▶ What you are asked to do: Only the lines below starting at the one that contains "reserved bits. -/" and ending at the one that contains "(fun p => resultOf (memWrite" are to be reproduced, exactly and with both ends kept.

▶ Dataset content:
┄┄┄┄┄┄┄┄┄┄┄┄┄┄┄┄┄┄┄┄
-- ==== Sys2Proof/Machine/Dispatch.lean ====
section
/-! DEFINITION. One arm per row of spec/opcode_table.json (spec/42_control.md R172: the command's rule runs to
completion). -/

namespace Sys2Proof.Machine

def exec (i : Instr) (s : State) : Host.Outcome State Fault Refusal :=
  match i with
  | .nop => Sys2Proof.Machine.execNop s
  | .classify => Sys2Proof.Machine.execClassify s
  | .resolve => Sys2Proof.Machine.execResolve s
  | .lddesc => Sys2Proof.Machine.execLddesc s
  | .encode => Sys2Proof.Machine.execEncode s
  | .decode => Sys2Proof.Machine.execDecode s
  | .illegalOp6to7 _ => Sys2Proof.Machine.execIllegalOp6to7 s
  | .illegalOp8to15 _ => Sys2Proof.Machine.execIllegalOp8to15 s
  | .illegalRsvBit4 _ => Sys2Proof.Machine.execIllegalRsvBit4 s
  | .illegalRsvBit5 _ => Sys2Proof.Machine.execIllegalRsvBit5 s
  | .illegalRsvBit6 _ => Sys2Proof.Machine.execIllegalRsvBit6 s
  | .illegalRsvBit7 _ => Sys2Proof.Machine.execIllegalRsvBit7 s

end Sys2Proof.Machine
end

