-- ==== Sys2Proof/Machine/HostPort.lean ====
section
/-! DEFINITION. The block's two primitive host operations and reset, each complete before the next (spec/42_control.md R170
to R175; spec/20_memory.md R68, R70). -/

namespace Sys2Proof.Machine

/-- MemRead(a, 1) (R170): the byte returned and the state after. Only a read of a reserved address has a side effect. -/
def memRead (a : Addr) (s : State) : Byte × State :=
  match locate a with
  | .reserved => (0x00, s.badAccess)
  | r => (s.readReg r, s)

/-- MemWrite(a, 1, v) (R171): a write to CMD decodes and runs the command in one atomic step (R172); every other write
stores, is refused or clears error bits. -/
def memWrite (a : Addr) (v : Byte) (s : State) : Host.Outcome State Fault Refusal :=
  match locate a with
  | .cmd => exec (decode v) s
  | r => .next (s.writeReg v r)

/-- A host read as a whole: the access, and the transaction (R, a, value) it leaves on the host's side (R87). -/
def hostRead (a : Addr) (s : State) : State :=
  let r := memRead a s
  r.2.record ⟨.R, a, r.1⟩

/-- A host write as a whole: the transaction (W, a, v), and the access (R87). -/
def hostWrite (a : Addr) (v : Byte) (s : State) : Host.Outcome State Fault Refusal :=
  memWrite a v (s.record ⟨.W, a, v⟩)

/-- What one event of the host's side does to the machine. -/
def runEvent (e : HostEvent) (s : State) : Host.Outcome State Fault Refusal :=
  match e with
  | .read a => .next (hostRead a s)
  | .write a v => hostWrite a v s
  | .reset => .next s.resetBlock

/-- Take the host's next event and run it (R70). With nothing waiting the block does nothing: it has no step of its own
(R9; log 2). -/
def runNext (s : State) : Host.Outcome State Fault Refusal :=
  match s.pending with
  | [] => .next s
  | e :: rest => runEvent e (s.withPending rest)

/-- Put the write of command byte `c` to CMD at the head of what the host issues. -/
def issueCommand (c : Byte) (s : State) : State := s.withPending (.write 0x00 c :: s.pending)

end Sys2Proof.Machine
end

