/-- V5.6: a shorter NoSeed frame over V5.5's bytes, the tail kept. -/
theorem test_encode_short_keeps_tail :
    resultOf (exec .encode { base with
        adesc := 0x28
        data := #v[0xAA, 0x55, 0, 0, 0, 0, 0, 0, 0, 0, 0, 0, 0]
        flags := 0x21
        crc := 0x00123456
        frame := #v[0x00, 0x01, 0x02, 0x03, 0x04, 0x05, 0x06, 0x07, 0x08, 0x09, 0x0A, 0x0B, 0x0C, 0xFF, 0x12, 0x34, 0x56,
          0x78] }) (fun s => (s.frame, s.flen)) =
      some (#v[0xAA, 0x55, 0x21, 0x12, 0x34, 0x56, 0x06, 0x07, 0x08, 0x09, 0x0A, 0x0B, 0x0C, 0xFF, 0x12, 0x34, 0x56,
        0x78], 6) := by decide

/-- V6.7: a NoSeed DECODE zeroes the top byte of CRC. -/
theorem test_decode_noSeed :
    resultOf (exec .decode { base with
        adesc := 0x08
        crc := 0xFFFFFFFF
        flen := 4
        frame := #v[0x5A, 0x01, 0x02, 0x03, 0, 0, 0, 0, 0, 0, 0, 0, 0, 0, 0, 0, 0, 0] })
      (fun s => (s.flags, s.crc, s.cons, s.status)) = some (0x5A, 0x00010203, 4, 0x00) := by decide

/-- V6.1 and V6.8: the priority of the errors, and FLEN one below L. -/
theorem test_decode_errors :
    [(0x00#8, 0#8), (0x0A#8, 4#8)].map
      (fun p => resultOf (exec .decode { base with adesc := p.1, flen := p.2 }) (fun s => (s.status, s.errAcc))) =
    [some (0x01, 0x02), some (0x02, 0x04)] := by decide

/-! ## Host access -/

/-- V7.6, V7.8, V7.15, V7.16: what a read returns and whether it records BADACC. -/
theorem test_reads :
    [0x00#7, 0x03#7, 0x51#7, 0x52#7].map (fun a => ((memRead a base).1, (memRead a base).2.errAcc)) =
    [(0x00, 0x00), (0x00, 0x20), (0x00, 0x00), (0x00, 0x20)] := by decide

/-- V7.7, V7.9, V7.12, V7.13, V7.14: refused writes and reserved bits. -/
theorem test_writes :
    [(0x01#7, 0xFF#8), (0x7F#7, 0x55#8), (0x04#7, 0xFF#8), (0x14#7, 0xFF#8), (0x2D#7, 0x01#8)].map
      (fun p => resultOf (memWrite p.1 p.2 base) (fun s => (s.status, s.errAcc, s.desc, s.rcls))) =
    [some (0x00, 0x20, 0x00, 0x00), some (0x00, 0x20, 0x00, 0x00), some (0x00, 0x00, 0xF3, 0x00),
      some (0x00, 0x00, 0x00, 0x07), some (0x00, 0x20, 0x00, 0x00)] := by decide

/-- V7.11: write-1-to-clear. -/
theorem test_errAcc_clear :
    resultOf (memWrite 0x02 0x02 { base with errAcc := 0x0A }) (·.errAcc) = some 0x08 := by decide

/-- A step runs the fetched byte and logs the transaction (R87). -/
theorem test_step_runs_fetch_word :
    resultOf (step ({ base with fidIn := 0x8000 }.withFetchWord 8 1)) (fun s => (s.cls, s.pending, s.busLog)) =
      some (0x0A, [], [⟨.W, 0x00, 0x01⟩]) := by decide

/-- R250, R251: the reset event clears registers and keeps the table. -/
theorem test_reset_event :
    resultOf (step { fullStatusSeed with namedTable := [0x0020], pending := [.reset] })
      (fun s => (s.adesc, s.crc, s.data, s.namedTable)) =
      some (0x00, 0x00000000, Vector.replicate 13 0x00, [0x0020]) := by decide

/-- R89: the expansion of SETCRC. -/
theorem test_setCrc_expands :
    (HostStmt.setCrc 0x00123456).expand =
      [.write 0x0C 0x00, .write 0x0D 0x12, .write 0x0E 0x34, .write 0x0F 0x56] := by decide

/-- R88: a read that returned another byte than its annotation says is told apart. -/
theorem test_annotation :
    HostStmt.annotationHolds (.rdExpect 0x12 0x0A) [⟨.R, 0x12, 0x0A⟩] = true ∧
    HostStmt.annotationHolds (.rdExpect 0x12 0x0A) [⟨.R, 0x12, 0x06⟩] = false := by decide

/-! ## Witnesses: states and operands that meet the hypotheses of each statement

Named witness_<statement>; a statement without hypotheses has none. -/

/-- The start of the vectors is a legal state. -/
theorem legal_start : Legal base := by
  constructor <;> first | decide | exact ⟨by decide, by decide⟩

/-- With another active descriptor byte and FLEN it is legal when the byte is. -/
theorem legal_base (b l : Byte) (hr : b &&& 0x04#8 = 0) (hb : (descriptorOf b).inBounds = true) :
    Legal { base with adesc := b, flen := l } :=
  have h := legal_start
  ⟨h.1, h.2, h.3, hr, hb, h.6, h.7, h.8, h.9, h.10, h.11⟩

theorem witness_DecodeOfEncodeIsTheInstruction :
    Instr.wellFormed .nop = true ∧ Instr.wellFormed (.illegalRsvBit7 0x8F) = true := by decide

theorem witness_CommandByteDecodesByRsvAndOp :
    (0x10#8).extractLsb' 4 4 ≠ 0#4 ∧ (0xFF#8).extractLsb' 4 4 ≠ 0#4 ∧
    (∀ k : Fin 16, (BitVec.ofNat 8 k.val).extractLsb' 4 4 = 0#4 ∧
      (BitVec.ofNat 8 k.val).extractLsb' 0 4 = BitVec.ofNat 4 k.val) ∧
    6 ≤ ((0x06#8).extractLsb' 0 4).toNat ∧ 6 ≤ ((0x0F#8).extractLsb' 0 4).toNat := by decide

theorem witness_EncodingFitsExactlyItsOwnTableRow :
    Instr.wellFormed (.illegalOp6to7 0x07) = true ∧ ⟨"NOP", 0xFF, 0x00⟩ ∈ opcodeTable := by decide

theorem witness_StepRunsTheDecodedCommand :
    ({ base with pending := [.write 0x00 0xFF] } : State).pending = .write 0x00 0xFF :: [] := rfl

theorem witness_NextStepRunsTheFetchWord : 255 < 256 := by decide

theorem witness_NothingHappensWithoutAHostAccess : base.pending = [] := rfl

theorem witness_TransactionsCarryTheBytes :
    ({ base with pending := [.read 0x7F] } : State).pending = .read 0x7F :: [] ∧
    ({ base with pending := [.write 0x00 0x04] } : State).pending = .write 0x00 0x04 :: [] := ⟨rfl, rfl⟩

theorem witness_RegisterMapIsOneToOne :
    (RegName.frame 17).address = some 0x51 ∧ locate 0x00 ≠ .reserved ∧ locate 0x51 ≠ .reserved := by decide

theorem witness_HostReadReturnsTheByteOfTheMap : locate 0x03 = .reserved ∧ locate 0x7F = .reserved := by decide

theorem witness_HostWriteFollowsTheMap :
    0x01#7 ∈ [0x01#7, 0x05#7, 0x08#7, 0x12#7, 0x13#7, 0x18#7, 0x19#7, 0x1A#7] ∧ locate 0x52 = .reserved := by decide

theorem witness_WrittenByteIsReadBackAndNothingElseMoves :
    0x17#7 ∈ [0x06#7, 0x07#7, 0x0C#7, 0x0D#7, 0x0E#7, 0x0F#7, 0x10#7, 0x11#7, 0x16#7, 0x17#7] ∧
    (0x20 ≤ (0x2C#7).toNat ∧ (0x2C#7).toNat ≤ 0x2C) ∧ (0x40 ≤ (0x51#7).toNat ∧ (0x51#7).toNat ≤ 0x51) ∧
    (0x20#7) ≠ 0x2C#7 := by decide

theorem witness_WriteToReadOnlyRegisterIsRefused :
    0x1A#7 ∈ [0x01#7, 0x05#7, 0x08#7, 0x12#7, 0x13#7, 0x18#7, 0x19#7, 0x1A#7] := by decide

/-- Each clause at both its ends, and the addresses just outside are not reserved. -/
theorem witness_AccessToReservedAddressIsRefused :
    [0x03, 0x09, 0x0B, 0x15, 0x1B, 0x1F, 0x2D, 0x3F, 0x52, 0x7F].all (fun n => locate (BitVec.ofNat 7 n) == .reserved) ∧
    [0x02, 0x04, 0x08, 0x0C, 0x14, 0x16, 0x1A, 0x20, 0x2C, 0x40, 0x51].all
      (fun n => locate (BitVec.ofNat 7 n) != .reserved) := by decide

theorem witness_CmdIssuesAndReadsZero : ∃ t, exec (decode 0x06) base = .next t := ⟨_, rfl⟩

theorem witness_BadAccessIsSetOnlyByARefusedAccess :
    ∃ s t, step s = .next t ∧ s.errAcc.getLsbD 5 = false ∧ t.errAcc.getLsbD 5 = true :=
  ⟨{ base with pending := [.read 0x03] }, _, rfl, by decide, by decide⟩

theorem witness_RefusedAccessOnlyRecordsBadAccess :
    HostEvent.refused (.read 0x7F) = true ∧ HostEvent.refused (.write 0x2D 0x01) = true ∧
    HostEvent.refused (.write 0x01 0x00) = true ∧ HostEvent.refused (.read 0x01) = false ∧
    ({ base with pending := [.read 0x7F] } : State).pending = .read 0x7F :: [] :=
  ⟨by decide, by decide, by decide, by decide, rfl⟩

theorem witness_StatusChangesOnlyByACommandOrReset :
    ∃ s t, step s = .next t ∧ t.status ≠ s.status :=
  ⟨{ base with pending := [.write 0x00 0x06] }, _, rfl, by decide⟩

theorem witness_ResetPutsEveryRegisterAtItsValue :
    ({ fullStatusSeed with pending := [.reset] } : State).pending = .reset :: [] := rfl

theorem witness_ResetLeavesTheHostSide :
    ({ fullStatusSeed with pending := [.reset, .read 0x01] } : State).pending = .reset :: [.read 0x01] := rfl

theorem witness_EveryStepKeepsTheStateLegal : ∃ s t, Legal s ∧ step s = .next t :=
  ⟨{ base with adesc := 0x28, flen := 6 }, _, legal_base 0x28 6 (by decide) (by decide), rfl⟩

theorem witness_NoStepChangesTheNamedTable :
    ∃ s t, step s = .next t ∧ s.namedTable = [0x0020] :=
  ⟨{ base with namedTable := [0x0020], pending := [.reset] }, _, rfl, rfl⟩

/-- Each clause: the register is changed by some command. -/
theorem witness_CommandsChangeOnlyTheRegistersTheyList :
    (∃ s t, exec .lddesc s = .next t ∧ t.adesc ≠ s.adesc) ∧
    (∃ s t, exec .classify s = .next t ∧ t.cls ≠ s.cls) ∧
    (∃ s t, exec .resolve s = .next t ∧ t.rhit ≠ s.rhit) ∧
    (∃ s t, exec .encode s = .next t ∧ t.frame ≠ s.frame ∧ t.cons ≠ s.cons) ∧
    (∃ s t, exec .decode s = .next t ∧ t.flags ≠ s.flags ∧ t.cons ≠ s.cons) := by
  refine ⟨⟨base, base.withActive 0x08, ?_, ?_⟩, ⟨base, _, rfl, ?_⟩, ⟨{ base with rcls := 2 }, _, rfl, ?_⟩,
    ⟨fullStatusSeed, (fullStatusSeed.packFields (descriptorOf 0xDB)).succeed, ?_, ?_, ?_⟩,
    ⟨{ fullStatusSeed with flen := 255 },
      (State.unpackFields { fullStatusSeed with flen := 255 } (descriptorOf 0xDB)).succeed, ?_, ?_, ?_⟩⟩
  all_goals first | decide | rfl

theorem witness_OnlyLddescOrResetChangesTheActiveDescriptor :
    ∃ s t, step s = .next t ∧ t.adesc ≠ s.adesc :=
  ⟨{ fullStatusSeed with pending := [.reset] }, _, rfl, by decide⟩

theorem witness_FailedCommandLeavesNoPartialResult :
    ∃ s t, exec .encode s = .next t ∧ t.status.extractLsb' 0 3 ≠ 0#3 :=
  ⟨base, base.raise .invalidDescriptor, rfl, by decide⟩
┄┄┄┄┄┄┄┄┄┄┄┄┄┄┄┄┄┄┄┄
▶ Exercise solution:
/-- V7.7, V7.9, V7.12, V7.13, V7.14: refused writes and reserved bits. -/
theorem test_writes :
    [(0x01#7, 0xFF#8), (0x7F#7, 0x55#8), (0x04#7, 0xFF#8), (0x14#7, 0xFF#8), (0x2D#7, 0x01#8)].map
      (fun p => resultOf (memWrite p.1 p.2 base) (fun s => (s.status, s.errAcc, s.desc, s.rcls))) =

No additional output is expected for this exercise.